# Walking Banana Plant! (Banana Lilly)



## twolovers101 (Sep 17, 2012)

So, my banana plant....

It REFUSES to settle anywhere xD I feel like the 3 giant leaves and fourth smaller one are helping it to float... and it's sprouted all sorts of roots off the banana rhizome base that look like legs that are essentially holding it up and closer to the surface. Those roots are pretty strong things! Also, the plant is now starting to sprout a 5th!!! leaf!! :shock: I'm not using ANY ferts and this thing is just taking off!

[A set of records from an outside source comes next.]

-- ==== Sys2Proof/Config.lean ====
section
/-! DEFINITION. Config.lean: what one implementation fixes and what the manual leaves open.
Every constant here has NO BODY: nothing can evaluate it or prove a value of it (log 9). -/

namespace Sys2Proof.Config

/-- A value the manual leaves open, one for each count of the state's `fresh` counter (log 9). -/
opaque freeWord : Nat → BitVec 64

/-- A yes-or-no outcome the manual leaves open (log 9). -/
opaque freeBit : Nat → Bool

/-- Which of the cached entries that an access may use it uses, in the step and for the page or table entry named by
these numbers, where R335 leaves that open (log 8). -/
opaque tlbPick : Nat → Nat → Nat

/-- The tenant of a hall of another package, at the time of this count (R16, R342; log 28). -/
opaque remoteTenant : Nat → Nat → BitVec 16

/-- Whether the gate of a hall of another package admits a request (0), or the violation cause plus one with which it
refuses it, for a tenant, a physical address and whether it writes (R16, R342; log 28). -/
opaque remoteGate : Nat → BitVec 16 → Nat → Bool → Nat

/-- MODE of a host port of another package, at the time of this count: 0, 1 or 2 by its remainder (R355; log 28). -/
opaque remotePort : Nat → Nat → Nat

/-- The root complex behind a PCIe-only host port refuses AtomicOps, at the time of this count, for the chip and the port that the
number names (R360; log 97). -/
opaque rootRefuses : Nat → Nat → Bool

/-- Nanoseconds of PODT that pass in one step (R6, R48, R384; log 11). -/
opaque elapsed : Nat → Nat

/-- The place of element `e` in the order in which one instruction's conflicting element steps are
performed, where R162 and R190 leave that order open (log 13). -/
opaque elementRank : Nat → Nat → Nat

/-- The byte-string hash the manual names as SHA-512 (R395 to R397; log 15). -/
opaque sha512 : List (BitVec 8) → BitVec 512

/-- Ed25519 verification of a signature over a message under a public key (R395, R399; log 15). -/
opaque ed25519Verify : BitVec 256 → List (BitVec 8) → BitVec 512 → Bool

/-- The Ed25519 signature that the identity key of a die makes (R396, R398; log 15). -/
opaque identitySign : Nat → List (BitVec 8) → BitVec 512

/-- IDPUB of a die: the public identity key of this part (R396; log 15). -/
opaque identityKey : Nat → BitVec 256

/-- The Kolcy root public key held in the boot ROM (R395; log 15). -/
opaque rootKey : BitVec 256

/-- The hash by which a port of a route mask is chosen for a 64-byte line (R379; log 9). -/
opaque portHash : Nat → Nat

end Sys2Proof.Config
end

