-- ==== Sys2Proof/Syntax.lean ====
section
/-! DEFINITION. Syntax.lean: every row of the opcode table, one constructor each.
An instruction carries the fields its row names (R60, R61); a row with no encoding is an event of the
machine and carries what names the place where it happens. A register field that names a mask, a tile,
a latch or a counter has the width of its legal values (R61). -/

namespace Sys2Proof

/-- The fields of a prefix word (R66, Table 4.4). -/
structure Pfx where
  c : BitVec 5
  cv : Bool
  type : BitVec 4
  rnd : BitVec 3
  mask : BitVec 3
  mv : Bool
  z : Bool
  pv : Bool
  sat : Bool
deriving DecidableEq, Repr

/-- V-R fields of an instruction with two vector sources and a mask (R60, R119). -/
structure VOp3 where
  pfx : Option Pfx
  d : BitVec 5
  a : BitVec 5
  b : BitVec 5
  ea : Bool
  eb : Bool
  msk : BitVec 3
deriving DecidableEq, Repr

/-- V-R fields of an instruction with one vector source and a mask (R60, R119). -/
structure VOp2 where
  pfx : Option Pfx
  d : BitVec 5
  a : BitVec 5
  ea : Bool
  msk : BitVec 3
deriving DecidableEq, Repr

/-- V-R fields of a vector compare: d names a mask register (R127). -/
structure VCmpOp where
  pfx : Option Pfx
  d : BitVec 3
  a : BitVec 5
  b : BitVec 5
  ea : Bool
  eb : Bool
  msk : BitVec 3
deriving DecidableEq, Repr

/-- V-A fields of a VAMO word: data, base, index, chain, mask, counter (R151, R161). -/
structure VAmoOp where
  pfx : Option Pfx
  d : BitVec 5
  a : BitVec 5
  b : BitVec 5
  ch : Bool
  msk : BitVec 3
  k : BitVec 3
deriving DecidableEq, Repr

/-- What an external port learns of the port at the other end when it trains (R378): its number, whether its active slot holds a key,
and the latency that training measured. -/
structure PeerPort where
  port : BitVec 8
  keyed : Bool
  lat : BitVec 12
deriving DecidableEq, Repr
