/-- What happens next: the hart's turn, an event of the opcode table, an ordinary line that leaves an L2 for its memory
(R17), or what a unit on another hart does: a store that is performed (its VF, its hall, the physical address and the bytes), an
arrival at the barrier of a handle (R199), an arrival at the phase of its launch (R206), or a COLL or FLIGHT that it issues, from a
hall of a package, for a rank (R193, R271). The last four are errors that leave every result right: a lane that a third run
outvotes (R385), a matrix checksum that the rerun meets (R387), a register error that the code corrects (R388), and one that a
demand read of HBM4E or tier-2 memory meets and its code corrects (R394). -/
inductive Happening where
  | turn (stop : Option Stop)
  | event (i : Instr)
  | evict (line : Nat)
  | store (vf : BitVec 10) (hall : BitVec 4) (pa : Nat) (bytes : List Byte)
  | arrives (unit : UnitKey) (handle : Word)
  | phases (unit : UnitKey)
  | issues (op : BitVec 3) (vf : BitVec 10) (chip : BitVec 12) (hall : BitVec 4) (rank : Nat) (words : List Word)
  | charge (hall : BitVec 4) (cluster : BitVec 5) (hart : BitVec 3) (lane : BitVec 7) (synd : Word)
  | checksum (hall : BitVec 4) (cluster : BitVec 5) (hart : BitVec 3) (quarter : BitVec 2)
  | corrected (hall : BitVec 4) (cluster : BitVec 5)
  | correctedRead (hall : BitVec 4) (tier2 : Bool) (line : Nat)
deriving DecidableEq, Repr

/-- The state of the machine. `schedule` and `fresh` are the model's own (log 2, log 9):
`schedule` says what happens next (when it is empty: the hart's turn); `fresh` counts the free values
taken; `era` counts the steps. `nextId` numbers operations and commands. `icache` holds the words that the cluster of the hart has fetched, by
physical address, until FENCEI (R116, R229). -/
structure State where
  hart : Hart
  pset : TrapSet
  hid : Word
  podt : Word
  ra : Option RunAhead
  mem : List Host.Cell
  poison : List Nat
  dirty : List Nat
  wells : List (Nat × WellLine)
  ink : List (Nat × InkPage)
  replicas : List (Nat × Nat × ReplicaState)
  pool : List ((Nat × Nat) × Nat)
  tlb : List TlbEntry
  walks : List WalkEntry
  era : Nat
  icache : List (Nat × IWord)
  halls : Vector Hall 16
  vfs : List (Nat × VF)
  launches : List Launch
  graphs : List Graph
  units : List UnitRec
  cmds : List Cmd
  accums : List Accum
  colls : List Collective
  hostPorts : Vector HostPort 4
  hostLines : List HostLine
  fabric : Fabric
  pkgstat : BitVec 16
  ptpcfg : Word
  ptpLock : Bool
  ptpOffset : BitVec 32
  ptpGood : Nat
  image : Image
  schedule : List Happening
  fresh : Nat
  nextId : Nat
deriving DecidableEq, Repr

/-! ## Reset values -/

/-- A counter at reset (Table 3.2). -/
def Counter.reset : Counter := { count := 0#32, err := false, status := 0#4 }

/-- A trap set at reset (Tables 21.2, 21.3; EVEC, EPC and EVAL: log 4). -/
def TrapSet.reset : TrapSet := { evec := 0#64, epc := 0#64, ecause := 0#64, eval := 0#64, estat := 0#64 }

/-- The hart with every register 0 and nothing held or in flight (R54; log 4). -/
def Hart.reset : Hart where
  g := Vector.replicate 32 0#64
  v := Vector.replicate 32 0#524288
  hwm := Vector.replicate 32 0
  m := Vector.replicate 8 0#131072
  z := Vector.replicate 4 0#131072
  l := Vector.replicate 2 0#65536
  ldesc := Vector.replicate 2 none
  k := Vector.replicate 8 Counter.reset
  pc := 0#64
  mode := .a
  vl := 0
  vlw := 64
  vstart := 0
  vmode := 0#64
  vstat := 0#64
  fstat := 0#64
  vlmaxb := 0
  vcap := 8192
  uid := 0#64
  lid := 0#64
  spbase := 0#64
  srseed := 0#64
  srbase := 0#64
  sset := TrapSet.reset
  claim := none
  seq := []
  posted := []
  vops := []
  armed := 0#64
  fired := 0#64
  armedPa := []
  wakes := 0#64
  wait := none
  unit := none
  fq := .none
  stopped := false
  undelivered := none
  transfer := false
  spanLost := 0#8
  rejoin := none
  warm := none
  cut := none
  ir := (none, 0#32)

/-- A barrier with no members and TGT 0 (R198). -/
def Barrier.reset : Barrier where
  gen := 0#32
  tgt := 0
  arr := 0
  lost := false
  scope := 1#3
  members := []
  arrived := []
  leaving := []
  last := (0#32, 0, false)

/-- A cluster at reset (Tables 12.2, 28.4; R405). -/
def Cluster.reset : Cluster where
  cap := 128
  claims := []
  lrmap := 0#128
  mapart := 0#4
  rfce := 0#32
  charges := 0#16
  charged := []
  stopped := 0#8
  recov := false
  cyc := 0#64
  instr := 0#64
  vrows := 0#64
  macs := 0#64
  barriers := []

/-- An external port at reset (Table 27.2, R353). -/
def ExtPort.reset : ExtPort where
  guar := 0#4
  width := 0#4
  peerChip := 0#12
  peerPort := 0#8
  lat := 0#12
  retrains := 0#8
  state := 0#4
  kact := false
  kpend := false
  keylow := false
  retry := 0#32
  tagfail := 0#32
  keys := Vector.replicate 2 0#256
  salts := Vector.replicate 2 0#32
  loaded := 0#2
  sendSeq := 0
  sendCount := Vector.replicate 2 0
  replay := []
  expect := 0
  rslot := false
  naks := 0
  down := false

/-- A gallery window at reset (Tables 23.5, 23.6). -/
def Gallery.reset : Gallery := { base := 0#64, ctl := 0#64, busy := false }

/-- A hall at power-on (R403: STATE 1; the tables of each register). -/
def Hall.reset : Hall where
  tenant := 0#16
  st := .reset
  shapeErr := false
  cause := 0#4
  gallery := Vector.replicate 32 Gallery.reset
  vlog := []
  vnext := 0
  vovf := 0#32
  elog := []
  enext := 0
  eovf := 0#32
  ecc := 0#64
  wellcfg := 0#64
  inkcfg := 0#64
  cscfg := 0#64
  cswin := 0#64
  traffic := Vector.replicate 10 0#64
  freeze := false
  fqbase := 0#64
  fqcfg := 0#64
  fqhead := 0#32
  fqtail := 0#32
  fqdata := 0#64
  fqovf := 0#64
  fqPending := []
  held := []
  nextToken := 0#32
  shootva := 0#64
  shootctl := 0#64
  shootBusy := false
  shootPage := 0#64
  shootHow := 0#64
  proot := 0#64
  scrubcfg := 0x501801#64
  scrubPasses := 0#16
  scrubFactor := 1#4
  scrubPaused := false
  scrubPos := 0#36
  scrub2Pos := 0
  corrLogged := []
  corrTimes := []
  pwr := 0#16
  plim := 0#16
  tj := 0#8
  tlim := 100#8
  windows := []
  landings := []
  barriers := []
  ports := Vector.replicate 9 ExtPort.reset
  route := []
  hmeas := 0#512
  hmcnt := 0#32
  clusters := []
  lastServed := []

/-- A work queue at reset (Tables 20.1 to 20.3: WEIGHT 1, LOG2SLOTS 4). -/
def Queue.reset : Queue where
  cfg := 0x0001000004000000#64
  base := 0#64
  head := 0#32
  tail := 0#32
  credit := 0
  boost := 0
  wait := 0

/-- A virtual function at reset (Table 23.8 and the tables of its other registers). -/
def VF.reset : VF where
  en := false
  tenant := 0#16
  scope := 0#64
  rstBusy := false
  abnd := 0#32
  evt := 0#64
  xroot := 0#64
  xalias := 0#64
  rej := 0
  errl := 0
  vcap := 8192
  cpath := Vector.replicate 8 (Vector.replicate 4 0#64)
  attn := Vector.replicate 8 0#64
  attaddr := 0#64
  attBusy := false
  attErr := false
  queues := []

/-- A host port at reset: down, no window decodes (Tables 24.1, 24.3). -/
def HostPort.reset : HostPort where
  mode := 0#2
  gen := 0#4
  width := 0#8
  cache := false
  mem := false
  hdmBase := Vector.replicate 8 0#64
  hdmCtl := Vector.replicate 8 0#64

/-- The image of this module (log 10): one tenant on every hall, 4 GiB of wells at GiB 16, an ink
region of 8 GiB at GiB 32 with a pool of 4 GiB at GiB 24, and 1 GiB of context save at GiB 48. -/
def Image.standard : Image where
  chip := 0#12
  pod := [0#12]
  halls := Vector.replicate 16
    { tenant := 1#16, wellcfg := 0x410#64, inkcfg := 0x0004000800180020#64, cscfg := 0x130#64, plim := 450#16, firmware := [] }
  operatorKey := 0#256
  version := 0#64
  bytes := []
  sig := 0#512

/-- The module right after power is applied (R403): every hall in STATE 1, memory with nothing
listed, no unit on the hart. The first step brings the halls up (log 3). -/
def State.reset : State where
  hart := Hart.reset
  pset := TrapSet.reset
  hid := 0#64
  podt := 0#64
  ra := none
  mem := []
  poison := []
  dirty := []
  wells := []
  ink := []
  replicas := []
  pool := []
  tlb := []
  walks := []
  era := 0
  icache := []
  halls := Vector.replicate 16 Hall.reset
  vfs := []
  launches := []
  graphs := []
  units := []
  cmds := []
  accums := []
  colls := []
  hostPorts := Vector.replicate 4 HostPort.reset
  hostLines := []
  fabric := { dark := Vector.replicate 8 0#8, relayed := Vector.replicate 8 0#8, lost := Vector.replicate 8 0#8 }
  pkgstat := 0#16
  ptpcfg := 0#64
  ptpLock := false
  ptpOffset := 0#32
  ptpGood := 0
  image := Image.standard
  schedule := [.event .powerOn]
  fresh := 0
  nextId := 1
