-- ==== Sys2Proof/Machine/Flags.lean ====
section
/-! DEFINITION. Flags.lean: the flags of VSTAT and FSTAT and the rounding that an instruction resolves
(R26, R29 to R31, R48). -/

namespace Sys2Proof.Machine

/-- OR flags into VSTAT (R30, Table 3.5). -/
def State.orVstat (s : State) (f : Flags) : State :=
  { s with hart := { s.hart with vstat := s.hart.vstat ||| f.setWidth 64 } }

/-- EMPTY of VSTAT. -/
def vstatEmpty : Word := 0x20#64
/-- SCOPEDEMOTED of VSTAT. -/
def vstatDemoted : Word := 0x40#64
/-- SPANLOSS of VSTAT. -/
def vstatSpanLoss : Word := 0x80#64

/-- Set a bit of VSTAT other than the IEEE flags. -/
def State.noteVstat (s : State) (x : Word) : State := { s with hart := { s.hart with vstat := s.hart.vstat ||| x } }

/-- The flags as bits 4:0 of FSTAT, NV at bit 4 (Table 3.6). -/
def fstatFlags (f : Flags) : Word :=
  place (bit (f.getLsbD 0)) 4 1 ||| place (bit (f.getLsbD 1)) 3 1 ||| place (bit (f.getLsbD 2)) 2 1
    ||| place (bit (f.getLsbD 3)) 1 1 ||| place (bit (f.getLsbD 4)) 0 1

/-- OR flags into FSTAT. -/
def State.orFstat (s : State) (f : Flags) : State :=
  { s with hart := { s.hart with fstat := s.hart.fstat ||| fstatFlags f } }

/-- The rounding code of an instruction: its own, or that of the mode field (R26). -/
def rndOf (own mode : BitVec 3) : Rnd := Rnd.ofCode (if own = 0#3 then mode else own)

/-- How a scalar instruction rounds: FSTAT.RND, FSTAT.FTZ, and SrWord(SRBASE) (R25, R26, R31). -/
def State.scalarEnv (s : State) (r : BitVec 3) : RndEnv where
  rnd := rndOf r (s.hart.fstat.extractLsb' 5 3)
  draw := srWord s.hart.srseed s.hart.srbase
  sat := false
  ftz := s.hart.fstat.getLsbD 8

/-- Saturation of a vector instruction (R29). -/
def State.saturates (s : State) (p : Option Pfx) : Bool :=
  match p with
  | some q => if q.pv then q.sat else s.hart.vmode.getLsbD 8
  | none => s.hart.vmode.getLsbD 8

/-- How a vector instruction rounds at element index e (R25, R26, R29, R31). -/
def State.vecEnv (s : State) (p : Option Pfx) (e : Nat) : RndEnv where
  rnd := rndOf ((p.map Pfx.rnd).getD 0#3) (s.hart.vmode.extractLsb' 4 3)
  draw := srWord s.hart.srseed (BitVec.ofNat 64 e + s.hart.srbase)
  sat := s.saturates p
  ftz := s.hart.vmode.getLsbD 7

end Sys2Proof.Machine
end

How do I get it to at least stay in one spot? I've tried everything from partially burying it to getting my log to hold it down... Any ideas? xDD


----------



## Destinystar (May 26, 2012)

Tie to the log maybe .


----------



## ao (Feb 29, 2012)

fish > ammonia = ferts XD

fun fun fun


----------



## twolovers101 (Sep 17, 2012)

Lol, I might have to tie it to the log... silly plant


----------



## zaphekiel (Dec 4, 2012)

I guess my plant is lazy  I kinda "dug" a hole in the gravel and shoved it in, filling any gaps with the gravel and it has stayed put so far. Some times when I do water changes though it goes flying upward! I do love how well they grow. Good luck with your mobile plant ;D


----------



## twolovers101 (Sep 17, 2012)

Lol, I tried digging the hole thing... it didn't work, my silly plant works itself loose from anything I try to anchor it with xD I think I may let it do it's thing for now... maybe the extra weight of a new leaf will hold it down? (I HIGHLY doubt it though)


----------



## ao (Feb 29, 2012)

leaves will help it float... think lilypads


----------



## twolovers101 (Sep 17, 2012)

Lol, I thought as much xD I may just let it do its thing for now until the stems get longer I suppose. They only reach the top 2/3 mark of the tank right now


----------



## ao (Feb 29, 2012)

If a stem does reach the top, trim it off from the bottom. leave it to float around your tank. it will grow a second plant =D


----------



## twolovers101 (Sep 17, 2012)

sweet


----------



## Fae (Oct 25, 2012)

Mine has been doing this too! I'm going to try and anchor it to a rock or something. It has all these little brown dots on it though, any idea what that is? Its still looking healthy and a new leaf is opening up as we speak so it doesn't seem to be affecting it..



aokashi said:


> If a stem does reach the top, trim it off from the bottom. leave it to float around your tank. it will grow a second plant =D


Great advice, thanks!


----------



## aemaki09 (Oct 23, 2012)

I know this is a little late
I have 3 different ones, 2 have roots 1 doesnt.
I just bury the roots in my gravel with the 2, and the one without roots I just try to shove down a little ways, as long as most of the banana part is showing it'll grow just fine!


----------